Update these variables in the variables.tf shown below and we are now ready to run our Terraform code!

variable "credentials" {
  description = "My Credentials"
  default     = "<Path to your Service Account json file>"
  #ex: if you have a directory where this file is called keys with your service account json file
  #saved there as my-creds.json you could use default = "./keys/my-creds.json"
}


variable "project" {
  description = "Project"
  default     = "<Your Project ID>"
}

variable "region" {
  description = "Region"
  #Update the below to your desired region
  default     = "us-central1"
}

variable "location" {
  description = "Project Location"
  #Update the below to your desired location
  default     = "US"
}

variable "bq_dataset_name" {
  description = "My BigQuery Dataset Name"
  #Update the below to what you want your dataset to be called
  default     = "demo_dataset"
}

variable "gcs_bucket_name" {
  description = "My Storage Bucket Name"
  #Update the below to a unique bucket name
  default     = "terraform-demo-terra-bucket"
}

variable "gcs_storage_class" {
  description = "Bucket Storage Class"
  default     = "STANDARD"
}

The main.tf file defines our resources and references the variables we defined in variables.tf.

terraform {
  required_providers {
    google = {
      source  = "hashicorp/google"
      version = "5.6.0"
    }
  }
}

provider "google" {
  credentials = file(var.credentials)
  project     = var.project
  region      = var.region
}

resource "google_storage_bucket" "demo_bucket" {
  name          = var.gcs_bucket_name
  location      = var.location
  force_destroy = true

  lifecycle_rule {
    condition {
      age = 1
    }
    action {
      type = "AbortIncompleteMultipartUpload"
    }
  }
}

resource "google_bigquery_dataset" "demo_dataset" {
  dataset_id = var.bq_dataset_name
  location   = var.location
}

Now lets run our code! Go to your terminal and make sure you are in the same directory as your main.tf file before running the following in sequential order:

# Initialize state file (.tfstate)
terraform init

# Initialize state file (.tfstate)
terraform plan

# Check changes to new infra plan
terraform apply

I will note in the Zoomcamp, we pass in the project variable when running the terraform commands, but since we set the project id as a default value, you do not need to perform this, but it is important to note you can pass through variables.

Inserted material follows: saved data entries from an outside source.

-- ==== Sys2Proof/Certificates/Slice0/Obligations.lean ====
section
/-! DEFINITION. The statements about the machine that are put to proof. -/

open Sys2Proof Sys2Proof.Machine

/-! ## Encoding -/

/-- R157, R160, R163 to R170: every well-formed instruction, its STOP bit either way, decodes from its syllable to itself with every operand; the syllable keeps its STOP bit and its slot's tag, and its eight bytes, least significant first, decode alike. -/
def Obligations.RoundTripAll : Prop := ∀ (stop : Bool) (i : Instr), WellFormed i = true →
  decodeSyll (encodeWith stop i) = .ok i ∧ stopOf (encodeWith stop i) = stop ∧ Encoding.tag i = some (tagOf (encodeWith stop i))
  ∧ decodeTableWord 64 (encodeWith stop i).toNat = some i

/-- R157, R341 to R345: a syllable that decodes is the syllable of the well-formed instruction that it decodes to, so no bit of it is ignored and no two syllables of one STOP bit share a meaning. -/
def Obligations.DecodedSyllablesAreEncodings : Prop := ∀ (w : Word) (i : Instr), decodeSyll w = .ok i →
  WellFormed i = true ∧ encodeWith (stopOf w) i = w

/-- Words that the spec writes out decode to what it says they are: one or more of each slot, with every field it names. -/
def Obligations.DecodedWords : Prop := decodeSyll 0x00118828C0000000 = .ok (.add { guard := ⟨false, 3⟩, gd := 4, ga := 5, gb := 6, gc := 0, pd := 0, pa := 0, pb := 0, sub := 0 })
  ∧ decodeSyll 0x81D0296D1CE4E5B9 = .ok (.li { guard := ⟨false, 0⟩, gd := 20, imm := 0x16D1CE4E5B9 })
  ∧ decodeSyll 0x81E02800005FAC23 = .ok (.lih { guard := ⟨false, 0⟩, gd := 20, imm := 0x5FAC23 })
  ∧ decodeSyll 0x8200001880283100 = .ok (.cmp { guard := ⟨false, 0⟩, gd := 0, ga := 3, gb := 4, gc := 0, pd := 5, pa := 0, pb := 6, sub := 4 })
  ∧ decodeSyll 0x8301000000001000 = .ok (.br { guard := ⟨false, 2⟩, link := 0, off := 8 })
  ∧ decodeSyll 0x833000A000000010 = .ok (.loop { guard := ⟨false, 0⟩, gd := 0, ga := 20, imm := 2, sub := 0 })
  ∧ (∃ o : VF, decodeSyll 0x914010A005C00040 = .ok (.vins o) ∧ Encoding.imm16 o = 1
    ∧ o = { guard := ⟨false, 0⟩, v1 := false, vd := 4, va := 5, vb := 0, vc := 0, fmt := 11, i := true, low := 0x40 })
  ∧ decodeSyll 0xB010288009020000 = .ok (.xrot { guard := ⟨false, 0⟩, vd := 10, va := 4, xp := 0, vb := 0, fmt := 9, imm := 2, sub := 0 })
  ∧ decodeSyll 0xC010090000080000 = .ok (.mop { guard := ⟨false, 0⟩, ta := 1, tb := 2, acc := 0, bind := 0, q := 0, k := 1, aux := 0, sub := 0 })
  ∧ decodeSyll 0xD010087004000000 = .ok (.ldv { guard := ⟨false, 0⟩, dr := 2, gb := 7, off := 0x40, sub := 0, space := 0, width := 0, dhi := 0, gs := 0, q := 0, rf := false })
  ∧ decodeSyll 0xE05010E000000000 = .ok (.stc { guard := ⟨false, 0⟩, dr := 4, gb := 14, off := 0, sub := 0, space := 0, width := 0, dhi := 0, gs := 0, q := 0, rf := false })
  ∧ decodeSyll 0xF0900B6000000000 = .ok (.cbindPin { guard := ⟨false, 0⟩, qc := 1, ga := 27, gb := 0, h := 0, es := 0, scope := 0, cla := 0, clb := 0, at_ := false, gt := 0, sub := 0 })

/-- R342, R344, R346: the opcodes that are not instructions, by slot, fault with CODE 0x0001, in V0 also 0x50 to 0x54; an assigned V0, V1 or X syllable with a guard index of 8 or more faults with CODE 0x0003; a bundle ends at its first STOP bit, and is broken at a syllable whose tag does not rise or that has tag 7 without STOP. -/
def Obligations.IllegalEncodings : Prop := let unassigned (t c : Nat) : Bool :=
    if t = 0 then (0x23 ≤ c && c ≤ 0x27) || c == 0x36 || c == 0x37 || (0x3F ≤ c && c ≤ 0xEF)
    else if t = 1 ∨ t = 2 then (0x17 ≤ c && c ≤ 0x1F) || [0x27, 0x2A, 0x2B, 0x2F].contains c || (0x33 ≤ c && c ≤ 0x3F) || (0x4A ≤ c && c ≤ 0x4F)
      || (0x55 ≤ c && c ≤ 0x57) || (0x5A ≤ c && c ≤ 0xEF) || (t == 1 && (0x50 ≤ c && c ≤ 0x54))
    else if t = 3 then 0x08 ≤ c && c ≤ 0xEF
    else if t = 4 then 0x0C ≤ c && c ≤ 0xEF
    else if t = 5 ∨ t = 6 then 0x0A ≤ c && c ≤ 0xEF
    else (0x03 ≤ c && c ≤ 0x07) || (0x0C ≤ c && c ≤ 0x0F) || (0x14 ≤ c && c ≤ 0x17) || (0x1C ≤ c && c ≤ 0x1F) || (0x24 ≤ c && c ≤ 0x27)
      || (0x2A ≤ c && c ≤ 0x2F) || c == 0x36 || c == 0x37 || (0x3A ≤ c && c ≤ 0xEF)
  (∀ (w : Word) (supv : Bool), unassigned (tagOf w).toNat (opcOf w).toNat = true → decodeCause supv w = some { cls := 1, code := 1, addr := w })
  ∧ (∀ (w : Word) (supv : Bool), 1 ≤ (tagOf w).toNat → (tagOf w).toNat ≤ 3 → (opcOf w).toNat < 0xF0 → unassigned (tagOf w).toNat (opcOf w).toNat = false →
    8 ≤ (guardBits w).idx.toNat → decodeCause supv w = some { cls := 1, code := 3, addr := w })
  ∧ (∀ (f : Nat → Option Word) (ws : List Word), readBundle f = .whole ws ↔
      ws ≠ [] ∧ (∀ j, j < ws.length → f j = ws[j]?) ∧ (ws.map tagOf).Pairwise (· < ·) ∧ ∀ j w, ws[j]? = some w → (stopOf w = true ↔ j + 1 = ws.length))
  ∧ (∀ (f : Nat → Option Word) (w : Word) (p : Nat), readBundle f = .broken w p →
      f p = some w ∧ (∀ j u, j < p → f j = some u → stopOf u = false)
      ∧ ((∃ u, 0 < p ∧ f (p - 1) = some u ∧ tagOf w ≤ tagOf u) ∨ (tagOf w = 7 ∧ stopOf w = false)))

/-! ## The machine -/

/-- R337, Tables 8-6 and 8-7: after reset every context stands idle with the reset values that the tables give its special registers, supervisor cores alone at supervisor level, no function and no queue is enabled and the tick reads 0, as the model chooses (log entry 4). The values of registers to which the spec gives no reset value are the model's choice (log entry 2) and are not stated.
R324, R333, R337: package reset sets every context and core to its reset state, keeps what the flash and CXL ranges hold, the logs, the tick and the stud book's log, and leaves HBM reading zero, all but the stud book by the model's reading (log entries 46 and 68); a bring-up that fails in its first two steps says the step and the cause in the status word and ends before that step, and one that goes on stands after its second step, behind which the supervisor cores are started by a write, with the later step that is to fail noted (log entry 68). It says where exec answers a next state for packageReset. -/
def Obligations.Reset : Prop :=
  ((∀ c k, isCore c = true → k < 4 →
      let x := getCtx State.reset c k
      x.life = .idle ∧ x.flights = [] ∧ x.frozen = none ∧ x.supv = isSupCore c ∧ x.status = 0 ∧ x.tmpr = 0x7F800000 ∧ x.rseed = 0 ∧ x.rcnt = 0
        ∧ x.teampos = 0 ∧ x.domain = 0 ∧ x.stepno = 0 ∧ x.backoff = 256 ∧ x.savecfg = 0 ∧ x.lc0 = 0 ∧ x.lc1 = 0)
    ∧ (∀ c, isCore c = true → (getCore State.reset c).tshare = 0 ∧ (getCore State.reset c).cachecfg = 0 ∧ (getCore State.reset c).cmds = [])
    ∧ (∀ f, fEnabled State.reset f = false) ∧ (∀ q, qcEn (queueOf State.reset q) = false) ∧ State.reset.tick = 0)
  ∧ (∀ (failStep cause : Nat) (s : State), ∃ t, exec (.packageReset failStep cause) s = .next t
    ∧ (∀ c k, getCtx t c k = getCtx State.reset c k) ∧ (∀ c, getCore t c = getCore State.reset c) ∧ t.tick = s.tick
    ∧ t.mem = s.mem.filter (fun p => outsideHbm s p.1) ∧ t.hub.logs = s.hub.logs ∧ t.hub.withdrawn = s.hub.withdrawn
    ∧ t.hub.studBook.chain = s.hub.studBook.chain ∧ t.hub.studBook.closed = s.hub.studBook.closed ∧ t.hub.studBook.lms = s.hub.studBook.lms
    ∧ (∀ f, fEnabled t f = false) ∧ t.hub.tasks = [] ∧ t.hub.saved = []
    ∧ (if failStep = 1 ∨ failStep = 2 then t.hub.bringUp = failStep - 1 ∧ bits t.hub.status.toNat 7 0 = failStep ∧ bits t.hub.status.toNat 15 8 = cause % 256
      else t.hub.bringUp = 2 ∧ t.hub.status = 0 ∧ t.hub.bringFail = if 3 ≤ failStep ∧ failStep ≤ 8 then some (failStep, cause) else none))

/-- Every memory is in canonical form after reset. -/
def Obligations.ResetMemoryOk : Prop := MemoryOk State.reset = true

/-- Every step keeps every memory of the package in canonical form. -/
def Obligations.StepKeepsMemory : Prop := ∀ (s t : State), MemoryOk s = true → step s = .next t → MemoryOk t = true

/-- R104, R105, R161, R325: where the core of the next move may issue and the syllable at its program counter ends its bundle and decodes to `i`, which neither waits nor faults, the step is `exec i` at the pre-bundle state, followed by the end of the bundle. -/
def Obligations.StepRunsDecodedInstruction : Prop := ∀ (s t u : State) (rest : List Move) (w : Word) (i : Instr),
  let base := { s with agenda := rest }
  let pc := s.ctx.pc
  let f := s.ctx.func.toNat
  let fetched (c : Context) : Prop :=
    if isLink i = true then ∃ d1 d2, bundleLen s.core f (pc + 8) = some d1 ∧ bundleLen s.core f (pc + 8 + .ofNat 64 d1) = some d2
      ∧ c = { s.ctx with len := 8, delayLen := d1 + d2 }
    else c = { s.ctx with len := 8 }
  ∀ c, fetched c →
  let pre := preBundle { base with ctx := c }
  s.agenda = .run s.coreId :: rest → isCore s.coreId = true → inTeam s = false → mayIssue base = true →
  icSyll s.core f pc.toNat = some w → stopOf w = true → decodeSyll w = .ok i → decodeCauses base [w] = [] →
  issueCauses (asReleased pre) [⟨(tagOf w).toNat, w, i⟩] (isBranch i) = [] →
  exec i pre = .next t → t.ctx.block = none → t.ctx.frozen = none →
  exec i (asReleased pre) = .next u → u.ctx.block = none → u.ctx.frozen = none →
  step s = .next (commit (isBranch i) t)

/-- R325, R328 to R330, R398: taking a fault freezes the context with its cause and changes nothing else of it or of any core, and of what the package shares only its records: the fault queues' numbers and recent records, the supervisors' queues, and the error marks of the lines that the record covers. Where no record of the same tick must stand behind it, the record goes to the function's queue at its next number and to the supervisor of the die, which keeps as many as its queue holds, and no other byte of device memory changes; where that queue takes no record, no byte changes, and the supervisor of the die gets a second record. The order of records of one tick is the model's reading (log entry 54), and so is it that a queue page on flash takes none (log entry 74). -/
def Obligations.FaultEntry : Prop := ∀ (e : Cause) (s : State), s.mem.wf = true →
  let f := s.ctx.func.toNat
  let die := dieOf s.coreId
  let n := tget 0 s.hub.fqSeq f
  let q := tget {} s.hub.supFaults die
  let r := faultRecord s (srcCtx s.coreId s.ctxId) f s.ctx.pc e
  let t := takeFault e s
  t.ctx = { s.ctx with frozen := some e, block := none } ∧ t.core = s.core ∧ t.cores = s.cores ∧ t.tick = s.tick ∧ t.cycle = s.cycle
  ∧ tget 0 t.hub.fqSeq f = n + 1 ∧ (∀ g, g ≠ f → tget 0 t.hub.fqSeq g = tget 0 s.hub.fqSeq g ∧ tget [] t.hub.fqRecent g = tget [] s.hub.fqRecent g)
  ∧ t.hub = { s.hub with fqSeq := t.hub.fqSeq, fqRecent := t.hub.fqRecent, supFaults := t.hub.supFaults, scrubLines := t.hub.scrubLines,
                         badLines := t.hub.badLines, poison := t.hub.poison }
  ∧ (fqBehind s f r = [] →
    (∀ l, walk s f (fqAddr s f n) = .ok l → bits l.pte 2 2 = 1 → lineTier s l.base ≠ 1 →
      let a := l.base + fqAddr s f n % pageBytes l.psz
      (∀ i, i < 64 → keepsByte s (a + i) = true) → (∀ p ∈ q.recs.getLast?, recAfter p.toNat r = false) →
      devNat t a 64 = withSeq r n ∧ (∀ x, x < a ∨ a + 64 ≤ x → devByte t x = devByte s x)
      ∧ tget {} t.hub.supFaults die = { q with seq := q.seq + 1, recs := ((.ofNat 512 (withSeq r q.seq) :: q.recs.reverse).take q.size).reverse }
      ∧ ∀ d, d ≠ die → tget {} t.hub.supFaults d = tget {} s.hub.supFaults d)
    ∧ ((∀ l, walk s f (fqAddr s f n) = .ok l → bits l.pte 2 2 ≠ 1 ∨ lineTier s l.base = 1) → t.mem = s.mem ∧ t.hub.scrubLines = s.hub.scrubLines
      ∧ (isCore s.coreId = true → s.ctxId < 4 → (tget {} t.hub.supFaults die).seq = q.seq + 2 ∧ ∀ d, d ≠ die → tget {} t.hub.supFaults d = tget {} s.hub.supFaults d)))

Also, I'm not sure the it is 100% necessary to authenticate with the Google Cloud Shell, as I noticed it defaults to OAuth instead of using our JSON keys, but I believe since we defined the credentials variable with our API Key, it may be redundant.

# Refresh service-account's auth-token for this session
gcloud auth application-default login

# Initialize state file (.tfstate)
terraform init

# Check changes to new infra plan
terraform plan -var="project=<your-gcp-project-id>"

# Apply your changes
terraform apply -var="project=<your-gcp-project-id>"

Finalizing and Cleaning Up Your Deployment

After we run our code, you should see some confirmation in the terminal as well as your new Storage Bucket and Big Query demo dataset in your GCP Project.

terraform-output
gcp-bucket

Finally, don't forget to run terraform destroy to delete the resources after you are finished!

# Delete infra after your work, to avoid costs on any running services
terraform destroy

Looking Ahead

Thanks for reading and I truly hope this helped if you ran into any issues with this module. In the upcoming weeks, I'll be diving into Week 2, which focuses on Workflow Orchestration with Mage. My intent is to continue sharing my thoughts in future posts and I'm looking forward to exploring this next chapter with you all!